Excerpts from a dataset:
/-- R255-R258: floating-point lanes. Operands are exact values of the lane type's format; add, subtract, multiply and fma are rounded once under the
word's mode; fabs and fneg act on the sign bit alone; fmin and fmax, and the four functions of one operand, are those of R257 and R258. R259, R260,
R46: cvt, pkn and upn under a descriptor that is not empty give out their conversions; an empty descriptor faults with 0x081 and stops the tile. -/
def Obligations.FloatLanes : Prop :=
 (∀ (s : State) (o : Lane),
    let fmt := fpLane o.lt
    let x := fun (v : Vec) (l h : Nat) => fpDecode fmt (elem o.lt v l h)
    let sign := 2 ^ (laneW o.lt - 1)
    let word := fun (v : Vec) (l h : Nat) => if o.lt.half then BitVec.ofNat 32 (65536 * elem o.lt v l h) else BitVec.ofNat 32 (elem o.lt v l h)
    let low := fun (r : Word32) => if o.lt.half then r.toNat / 65536 else r.toNat
    LaneResult (.fadd o) s o 2 1 (fun d a b _ l h => fpEncode fmt o.rnd (d l h) (Fp.add o.rnd (x a l h) (x b l h))) ∧
    LaneResult (.fsub o) s o 2 1 (fun d a b _ l h => fpEncode fmt o.rnd (d l h) (Fp.add o.rnd (x a l h) (x b l h).neg)) ∧
    LaneResult (.fmul o) s o 2 1 (fun d a b _ l h => fpEncode fmt o.rnd (d l h) (Fp.mul (x a l h) (x b l h))) ∧
    LaneResult (.fma o) s o 3 1 (fun d a b c l h => fpEncode fmt o.rnd (d l h) (Fp.add o.rnd (Fp.mul (x a l h) (x b l h)) (x c l h))) ∧
    LaneResult (.fmin o) s o 2 1 (fun _ a b _ l h => low (fmin32 (word a l h) (word b l h))) ∧
    LaneResult (.fmax o) s o 2 1 (fun _ a b _ l h => low (fmax32 (word a l h) (word b l h))) ∧
    LaneResult (.fabs o) s o 1 1 (fun _ a _ _ l h => elem o.lt a l h % sign) ∧
    LaneResult (.fneg o) s o 1 1 (fun _ a _ _ l h => if elem o.lt a l h < sign then elem o.lt a l h + sign else elem o.lt a l h - sign) ∧
    LaneResult (.frcp o) s o 1 4 (fun d a _ _ l h => fpEncode fmt o.rnd (d l h) (rcpFp (x a l h))) ∧
    LaneResult (.frsq o) s o 1 4 (fun d a _ _ l h => fpEncode fmt o.rnd (d l h) (rsqFp (x a l h))) ∧
    LaneResult (.fexp2 o) s o 1 4 (fun d a _ _ l h => fpEncode fmt o.rnd (d l h) (exp2Fp (x a l h))) ∧
    LaneResult (.flog2 o) s o 1 4 (fun d a _ _ l h => fpEncode fmt o.rnd (d l h) (log2Fp (x a l h)))) ∧
 (∀ (s : State) (o : Lane) (f : Firing),
    let desc := fmtSlot (siteGrove s s.site) o.fmtx
    let src := (laneTypeOf o.xa.toNat).getD .i32
    let names := o.lt = .fmt ∨ src = .fmt
    let n := cvtArity o.lt src
    ((names → desc ≠ 0) → VecResult (.cvt o) s o n 1 (fun d a b c => cvtVec desc o d ((if n = 1 then [a] else if n = 2 then [a, b] else [a, b, c])))) ∧
    (desc ≠ 0 → VecResult (.pkn o) s o 2 1 (fun d a b _ => pknVec desc o d [a, b]) ∧
      VecResult (.upn o) s o (if o.lt.half then 2 else 1) 1 (fun d a b _ => upnVec desc o d (if o.lt.half then [a, b] else [a]))) ∧
    (desc = 0 → Fires s f → ownsAll (actorCfg (onTile s) f) (laneSels o 2) o.omsk = true → Runs (.pkn o) s (TileFaulted s f 0x081 0 0)))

Exercise = Go line by line through the records above and copy each one containing "fmax".

Solution for this task =
word's mode; fabs and fneg act on the sign bit alone; fmin and fmax, and the four functions of one operand, are those of R257 and R258. R259, R260,
    LaneResult (.fmax o) s o 2 1 (fun _ a b _ l h => low (fmax32 (word a l h) (word b l h))) ∧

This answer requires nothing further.